Swings between A/B in experiments

Question

Hi RevCat team and community

Would love some guidance around LTV calculations in the experiments feature. We’ve been doing price testing of two price points for 2+ months now, and every day we check the experiments feature it is different, wild swings between variant A and B. I would have thought now we have been through 2 monthly renewal cycles we would start to see a trend or more signal, but it is different recommendation each day.

Is there a recommended time period to run an experiment? Or someone on the RevCat team that can help us analysis the results or setup our experiment differently?

Thanks - love the idea behind the feature - just looking for best way to utilize it.

Cheers

sharif · Accepted Answer

Please bear with us while Experiments is in beta! While this could be an issue in the feature, there may be other causes for constantly shifting probabilities.

There are two characteristics to look out for in your experiment’s results: uncertainty and tossups. High uncertainty and close tossups can cause the probabilities to shift drastically over time as more data is gathered and when changing LTV periods.

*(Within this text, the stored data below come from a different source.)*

-- ==== Sys2Proof/Laws/PerInstr.lean ====
section
/-! SUPPORT. Facts proved of every instruction, one lemma per constructor. Family `InItsRow`: the word of an instruction
is a word of its own row of the opcode map (spec/30_encoding.md R74, R82). -/

namespace Sys2Proof.Laws.InItsRow

/-- The opcode map has a row with this instruction's mnemonic, and its word matches that row's pattern. -/
def Statement (i : Instr) : Prop :=
  ∃ row ∈ opcodeTable, row.mnemonic = i.mnemonic ∧ encode i &&& row.mask = row.bits

/-- How a lemma below is built: the row, its place in the map, and the match. -/
theorem of_row (i : Instr) (n : Nat) (hn : n < opcodeTable.length) (hm : opcodeTable[n].mnemonic = i.mnemonic)
    (he : encode i &&& opcodeTable[n].mask = opcodeTable[n].bits) : Statement i :=
  ⟨opcodeTable[n], List.getElem_mem hn, hm, he⟩

theorem cls : Statement .cls :=
  of_row _ 0 (by decide) rfl (by decide)
theorem ret : Statement .ret :=
  of_row _ 1 (by decide) rfl (by decide)
theorem jmp (nnn : Addr12) : Statement (.jmp nnn) :=
  of_row _ 2 (by decide) rfl (wordA_mask _ _)
theorem call (nnn : Addr12) : Statement (.call nnn) :=
  of_row _ 3 (by decide) rfl (wordA_mask _ _)
theorem seVB (x : Reg) (kk : Byte) : Statement (.seVB x kk) :=
  of_row _ 4 (by decide) rfl (wordXK_mask _ _ _)
theorem sneVB (x : Reg) (kk : Byte) : Statement (.sneVB x kk) :=
  of_row _ 5 (by decide) rfl (wordXK_mask _ _ _)
theorem seVV (x : Reg) (y : Reg) : Statement (.seVV x y) :=
  of_row _ 6 (by decide) rfl (wordXY_mask _ _ _ _)
theorem ldVB (x : Reg) (kk : Byte) : Statement (.ldVB x kk) :=
  of_row _ 7 (by decide) rfl (wordXK_mask _ _ _)
theorem addVB (x : Reg) (kk : Byte) : Statement (.addVB x kk) :=
  of_row _ 8 (by decide) rfl (wordXK_mask _ _ _)
theorem ldVV (x : Reg) (y : Reg) : Statement (.ldVV x y) :=
  of_row _ 9 (by decide) rfl (wordXY_mask _ _ _ _)
theorem orVV (x : Reg) (y : Reg) : Statement (.orVV x y) :=
  of_row _ 10 (by decide) rfl (wordXY_mask _ _ _ _)
theorem andVV (x : Reg) (y : Reg) : Statement (.andVV x y) :=
  of_row _ 11 (by decide) rfl (wordXY_mask _ _ _ _)
theorem xorVV (x : Reg) (y : Reg) : Statement (.xorVV x y) :=
  of_row _ 12 (by decide) rfl (wordXY_mask _ _ _ _)
theorem addVV (x : Reg) (y : Reg) : Statement (.addVV x y) :=
  of_row _ 13 (by decide) rfl (wordXY_mask _ _ _ _)
theorem sub (x : Reg) (y : Reg) : Statement (.sub x y) :=
  of_row _ 14 (by decide) rfl (wordXY_mask _ _ _ _)
theorem shr (x : Reg) (y : Reg) : Statement (.shr x y) :=
  of_row _ 15 (by decide) rfl (wordXY_mask _ _ _ _)
theorem subn (x : Reg) (y : Reg) : Statement (.subn x y) :=
  of_row _ 16 (by decide) rfl (wordXY_mask _ _ _ _)
theorem shl (x : Reg) (y : Reg) : Statement (.shl x y) :=
  of_row _ 17 (by decide) rfl (wordXY_mask _ _ _ _)
theorem sneVV (x : Reg) (y : Reg) : Statement (.sneVV x y) :=
  of_row _ 18 (by decide) rfl (wordXY_mask _ _ _ _)
theorem ldI (nnn : Addr12) : Statement (.ldI nnn) :=
  of_row _ 19 (by decide) rfl (wordA_mask _ _)
theorem jmpVA (nnn : Addr12) : Statement (.jmpVA nnn) :=
  of_row _ 20 (by decide) rfl (wordA_mask _ _)
theorem rnd (x : Reg) (kk : Byte) : Statement (.rnd x kk) :=
  of_row _ 21 (by decide) rfl (wordXK_mask _ _ _)
theorem drw (x : Reg) (y : Reg) (n : Nat) : Statement (.drw x y n) :=
  of_row _ 22 (by decide) rfl (wordXYN_mask _ _ _ _)
theorem skp (x : Reg) : Statement (.skp x) :=
  of_row _ 23 (by decide) rfl (wordX_mask _ _ _)
theorem sknp (x : Reg) : Statement (.sknp x) :=
  of_row _ 24 (by decide) rfl (wordX_mask _ _ _)
theorem ldVDT (x : Reg) : Statement (.ldVDT x) :=
  of_row _ 25 (by decide) rfl (wordX_mask _ _ _)
theorem ldVK (x : Reg) : Statement (.ldVK x) :=
  of_row _ 26 (by decide) rfl (wordX_mask _ _ _)
theorem ldDTV (x : Reg) : Statement (.ldDTV x) :=
  of_row _ 27 (by decide) rfl (wordX_mask _ _ _)
theorem ldSTV (x : Reg) : Statement (.ldSTV x) :=
  of_row _ 28 (by decide) rfl (wordX_mask _ _ _)
theorem addI (x : Reg) : Statement (.addI x) :=
  of_row _ 29 (by decide) rfl (wordX_mask _ _ _)
theorem ldF (x : Reg) : Statement (.ldF x) :=
  of_row _ 30 (by decide) rfl (wordX_mask _ _ _)
theorem ldB (x : Reg) : Statement (.ldB x) :=
  of_row _ 31 (by decide) rfl (wordX_mask _ _ _)
theorem ldMV (count : Nat) : Statement (.ldMV count) :=
  of_row _ 32 (by decide) rfl (wordX_mask _ _ _)
theorem ldVM (count : Nat) : Statement (.ldVM count) :=
  of_row _ 33 (by decide) rfl (wordX_mask _ _ _)

end Sys2Proof.Laws.InItsRow
end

When the model is uncertain of the LTV, it means that the model is unable to use the data to make a good prediction. One great chart to look at for this is the box and whisker plot. If the whiskers are very long, that’s an indication of high uncertainty, which can cause the needle on the LTV gauge to swing between the two extremes as small amounts of data tip the scales. Look for the time period with the shortest whiskers - that’s going to be the time period that the model is most certain about, which you can then focus on your LTV gauge.

On the other hand, a tossup can occur even when you have good quality data. Essentially, the model has good data to make a prediction on, but the differences in LTV predictions are small enough that the model can’t choose a clear winner. In other words, the two offerings result in basically the same LTV, so the model can’t choose a winner. Small amounts of data can also tip the scales here and cause seemingly large swings in the LTV prediction. Going back to the box and whisker plot, if two boxes overlap significantly, then the LTV for that time period is a tossup. Look for the time period with the least overlap and focus your LTV gauge on that time period.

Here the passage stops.